Your answer is the listing, printed exactly as given.

Source records

--- START ---

-- ==== Sys2Proof/Machine/Core.lean ====
section
/-! DEFINITION. The machine as the host reads it (Host/Core.lean). -/

def Sys2Proof.core : Host.Core :=
  { State := Sys2Proof.Machine.State
    Fault := Sys2Proof.Machine.Fault
    Refusal := Sys2Proof.Machine.Refusal
    step := Sys2Proof.Machine.step
    reset := Sys2Proof.Machine.State.reset }
end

--- END ---

Answer to this problem
-- ==== Sys2Proof/Machine/Core.lean ====
section
/-! DEFINITION. The machine as the host reads it (Host/Core.lean). -/

def Sys2Proof.core : Host.Core :=
  { State := Sys2Proof.Machine.State
    Fault := Sys2Proof.Machine.Fault
    Refusal := Sys2Proof.Machine.Refusal
    step := Sys2Proof.Machine.step
    reset := Sys2Proof.Machine.State.reset }
end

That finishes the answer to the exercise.